Baca berita dengan sedikit iklan, klik di sini
Poin penting
Mafia sepak bola sudah ada sejak dulu.
Mafia sepak bola selalu muncul tiap zaman.
Judi adalah faktor utama munculnya mafia sepak bola.
SATUAN Tugas Antimafia Bola menemukan indikasi kecurangan perekrutan pemain tim nasional Indonesia usia di bawah 20 tahun (U-20) di Persatuan Sepak Bola Seluruh Indonesia atau PSSI. Wakil Kepala Kepolisian Republik Indonesia Komisaris Jenderal Gatot Eddy Pramono mengatakan kepolisian juga telah memetakan siapa saja yang diduga terlibat dan modus kecurangan tersebut.
Baca berita dengan sedikit iklan, klik di sini
Satuan Tugas Antimafia Bola adalah satuan tugas ketiga yang dibentuk kepolisian untuk membongkar keculasan mafia bola di Indonesia. Satuan Tugas Antimafia Bola kepengurusan yang lalu sudah merampungkan masa tugasnya setelah membongkar dugaan pengaturan skor di Liga 3 antara Perses (Sumedang) dan Persikasi (Bekasi).

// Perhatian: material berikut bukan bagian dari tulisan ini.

-- ==== Sys2Proof/Tests/Slice0.lean ====
section
/-!
SUPPORT. Tests: ill-formed commands, instruction words, and for every statement with hypotheses a state that meets them.
-/
namespace Sys2Proof.Tests

open Sys2Proof Sys2Proof.Machine

set_option Elab.async false

/-! ### Ill-formed commands -/

theorem test_wf_slotTick : (Instr.moduleSlotTick (List.replicate 17 0)).wf = false ∧ (Instr.moduleSlotTick (List.replicate 16 0)).wf = true := by
  decide
theorem test_wf_sensor : (Instr.sensorSample 0 (List.replicate 33 0) 0 0).wf = false ∧ (Instr.sensorSample 0 (List.replicate 32 0) 0 0).wf = true := by
  decide
theorem test_wf_ring : (Instr.portRingSample 0 0 0 (List.replicate 4097 (0, false))).wf = false := by decide +kernel
theorem test_wf_comb : (Instr.combLineFail 0 0 (List.replicate 1025 (0, 0))).wf = false := by decide +kernel
theorem test_wf_flit : (Instr.ferryFlitRx 0 0 0 [(128, 1)]).wf = false ∧ (Instr.ferryFlitRx 0 0 0 [(127, 1)]).wf = true := by decide
theorem test_wf_segment : (Instr.segmentRx 0 0 0 none none [(6912, 1)]).wf = false ∧
    (Instr.segmentRx 0 63 15 (some 3) (some 4) [(6911, 1)]).wf = true := by decide
theorem test_wf_startup : let p : StartPlan := { raw := List.replicate 17 [] }
    (Instr.coldReset p).wf = false ∧ (Instr.powerValid { raw := List.replicate 16 (List.replicate 33 0) }).wf = false ∧
    (Instr.warmReset { raw := List.replicate 16 (List.replicate 32 0) }).wf = true ∧ (Instr.resetWaitsForStore p).wf = false := by decide
theorem test_wf_arbitration : (Instr.ferryArbitration 0 (List.replicate 17 (0, 0, 0))).wf = false ∧ (Instr.ferryArbitration 0 []).wf = true := by decide
theorem test_wf_notice : (Instr.repairNoticePost 0 16384 0 0).wf = false ∧ (Instr.repairNoticePost 0 0 0 1024).wf = false := by decide
theorem test_wf_plan : (Instr.stTxBufferFill 0 16384).wf = false ∧ (Instr.stRecvComplete 0 4096 0).wf = false ∧
    (Instr.stSendComplete 0 4096 0).wf = false ∧ (Instr.stSendComplete 0 4095 0).wf = true := by decide
theorem test_wf_fetch : (Instr.ifetchLineFill ⟨0, 0⟩ 8388608 none).wf = false ∧ (Instr.ifetchLineFill ⟨0, 0⟩ 8388607 none).wf = true := by decide
theorem test_wf_bar2 : (Instr.bar2Read 0 0 0 0).wf = false ∧ (Instr.bar2Read 0 0 4096 0).wf = true := by decide

/-! ### States -/

def st (l : List (Fld × Nat)) : State := l.foldl (fun s p => s.setFld p.1 p.2) State.reset
def c0 : CoreId := ⟨0, 0⟩

/-! ### Words of R122 to R125, R135, R138, R151, R156 -/

/-- The words of the worked examples of chapters 05 and 06. -/
theorem test_word_vfma : decodeWord c0 0x8020_8110_D28A_0000 =
      some (.vfma c0 ⟨4, 1, 2, 3, 2, 5, 0, true, 1, false, 0⟩) ∧
    decodeWord c0 0x8020_8110_D28A_0001 = none ∧ decodeWord c0 0 = none := by decide
theorem test_word_add : decodeWord c0 0x0404_A6FF_FFFF_FFF8 = some (.add c0 5 6 (.imm (-8))) := by decide
theorem test_word_mac : decodeWord c0 0xC407_FE8F_F805_2D80 =
    some (.maMac c0 ⟨0xFF, 2, true, 3, 127, 0, 10, 11, 12, false, false⟩) := by decide
/-- Words of the other formats, written out from their tables (R125, R135, R138, R151, R156). -/
theorem test_word_forms :
    decodeWord c0 (0x05 * 2 ^ 58 + 1 * 2 ^ 50 + 3 * 2 ^ 45 + 4 * 2 ^ 40 + 16) = some (.beq c0 3 4 16) ∧
    decodeWord c0 (0x05 * 2 ^ 58 + 1 * 2 ^ 50 + 3 * 2 ^ 45 + 4 * 2 ^ 40 + 12) = none ∧
    decodeWord c0 (0x07 * 2 ^ 58 + 2 * 2 ^ 50 + 7 * 2 ^ 40 + 0x050 * 2 ^ 28) = some (.cww c0 7 0x050) ∧
    decodeWord c0 (0x08 * 2 ^ 58 + 3 * 2 ^ 50 + 1 * 2 ^ 45 + 2 * 2 ^ 40 + 3 * 2 ^ 38 + 100 * 2 ^ 31) = some (.getv c0 1 2 3 100) ∧
    decodeWord c0 (0x10 * 2 ^ 58 + 8 * 2 ^ 50 + 1 * 2 ^ 45 + 2 * 2 ^ 40 + 3 * 2 ^ 35 + 4 * 2 ^ 30 + 2 ^ 29) =
      some (.fma c0 ⟨1, 2, 3, 4, true, false, 0⟩) ∧
    decodeWord c0 (0x39 * 2 ^ 58 + 2 * 2 ^ 50 + 6 * 2 ^ 45 + 0xABC * 2 ^ 33 + 5 * 2 ^ 29) = some (.stRecv c0 6 0xABC 5) ∧
    decodeWord c0 (0x3C * 2 ^ 58 + 4 * 2 ^ 50 + 2 ^ 48) = some (.fence c0 false true) ∧
    decodeWord c0 (0x3F * 2 ^ 58 + 1 * 2 ^ 50) = none := by decide


/-- A module that is READY, tenancy 0 RUNNING on islands 0 and 1, a core of island 0 running. -/
def up : State := st [(LH_START_PHASE, 9), (LH_CAP_ISLANDS_AVAIL, 0xFFFF), (TN_STATE_STATE 0, 3), (TN_ISLANDS_ISLANDS 0, 3),
  (TN_BIND_MAP 0, 0x10), (TN_FRAME_CFG_FRAME_SLOTS 0, 8), (BT_MC_EXTENT_USABLE 0, 0x80000000), (BT_MC_EXTENT_USABLE 1, 0x80000000),
  (IS_SC_STATUS_STATE 0 0, 1)]
/-- The same with core 0 of island 0 as given, in a program section of 4 KiB. -/
def on (x : Core) : State := up.setCore c0 { x with sect := 4096 }

/-! ### Witnesses: scalar, vector and matrix instructions -/

def regs1 : Core := { g := [(1, 3), (2, 0xFFFF_FFFF_FFFF_FFFF), (3, 1)], f := [(1, 0x3F80_0000)] }

theorem witness_ScalarAluResult : (on regs1).Issues c0 (.g 1 :: opdSrcs (.reg 2)) ∧ (on regs1).Issues c0 (.g 1 :: opdSrcs (.imm 5)) := by
  unfold State.Issues State.Sound; decide +kernel
theorem witness_ScalarMulDivResult : (on regs1).Issues c0 [.g 1, .g 0] := by
  unfold State.Issues State.Sound; decide +kernel
theorem witness_ScalarShiftResult : (on regs1).Issues c0 (.g 1 :: opdSrcs (.imm 63)) ∧ (63 : BitVec 40).toNat < 64 ∧
    (on regs1).Issues c0 [] ∧ 64 ≤ (64 : BitVec 40).toNat := by
  unfold State.Issues State.Sound; decide +kernel
theorem witness_ScalarCountMoveResult : (on regs1).Issues c0 [.g 1] ∧ (on regs1).Issues c0 [.g 1, .g 2, .g 3] ∧ (on regs1).Issues c0 [] := by
  unfold State.Issues State.Sound; decide +kernel
theorem witness_ScalarBranchResult : (on regs1).Issues c0 [.g 1, .g 2] ∧ (0xFF_FFFF_FFF8 : BitVec 40).toNat % 8 = 0 ∧
    (on regs1).Issues c0 [.g 1] ∧ (4 : BitVec 40).toNat % 8 ≠ 0 := by
  unfold State.Issues State.Sound; decide +kernel
theorem witness_ControlWordResult : (on regs1).Issues c0 (if cwWidth 0x052 ≠ 0 then [.cw 0x052] else []) ∧
    (on regs1).cwRead c0 0x052 = some 0 ∧ (on regs1).Issues c0 (if cwWidth 0x053 ≠ 0 then [.cw 0x053] else []) ∧
    (on regs1).cwRead c0 0x053 = none ∧ (on regs1).Issues c0 [.g 1] ∧ cwWritable 0x052 = true ∧ cwWritable 0x014 = false ∧
    (on regs1).Issues c0 [] ∧ 0x001 ≠ cwFflags ∧ (on regs1).Issues c0 [.cw cwFflags] := by
  unfold State.Issues State.Sound; decide +kernel
theorem witness_RegisterMoveResult : (on regs1).Issues c0 [.g 1] ∧ (on regs1).Issues c0 [.f 1] ∧ (on regs1).Issues c0 [] := by
  unfold State.Issues State.Sound; decide +kernel
/-- In a handler, and outside one with and without cw.tvec. -/
theorem witness_TrapEntryAndReturn : let h := on { cw := [(cwTvec, 0x100), (cwTpc, 0x40), (cwTstat, 1)] }
    (on regs1).Issues c0 [] ∧ (on regs1).Sound c0 (.cw cwTstat) ∧ ((on regs1).core c0).inTrap = false ∧ decodeWord c0 0 = none ∧
    h.Issues c0 [] ∧ h.Sound c0 (.cw cwTstat) ∧ h.Sound c0 (.cw cwTpc) ∧ (h.core c0).inTrap = true := by
  unfold State.Issues State.Sound; decide +kernel
/-- The core's program lies on a retired page of HBM. -/
def retired1 : State := { on {} with retPages := [hbmBase 0] }
theorem witness_IssueGate : State.reset.canIssue c0 = false ∧
    (let s := on { pc := 4096 }; s.canIssue c0 = true ∧ (s.core c0).sect < (s.core c0).pc.toNat + 8) ∧
    (let s := retired1; s.canIssue c0 = true ∧ (s.core c0).pc.toNat + 8 ≤ (s.core c0).sect ∧
      (s.core c0).icache.any (fun e => e.1 == lineOf (s.core c0).pc) = false ∧ s.fetchRefused c0 (lineOf (s.core c0).pc) = true) ∧
    (let s := on { pg := 2 }; s.Issues c0 (opdSrcs (.reg 2)) ∧ s.check (SReg.at c0 (.g 1)) false = .good ∧
      (s.core c0).waitsFor (.g 1) = false ∧ s.marked c0 (.g 1) = true) := by
  unfold State.Issues State.Sound; decide +kernel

Baca berita dengan sedikit iklan, klik di sini
Sejak dulu, PSSI seperti tidak pernah lepas dari persoalan suap dan pengaturan skor. Pada 2 April 1988, majalah Tempo membuat laporan panjang berjudul “Bandar Suap dalam Sepak Bola Kita”, yang mengulas maraknya suap yang menggerogoti kualitas sepak bola Indonesia.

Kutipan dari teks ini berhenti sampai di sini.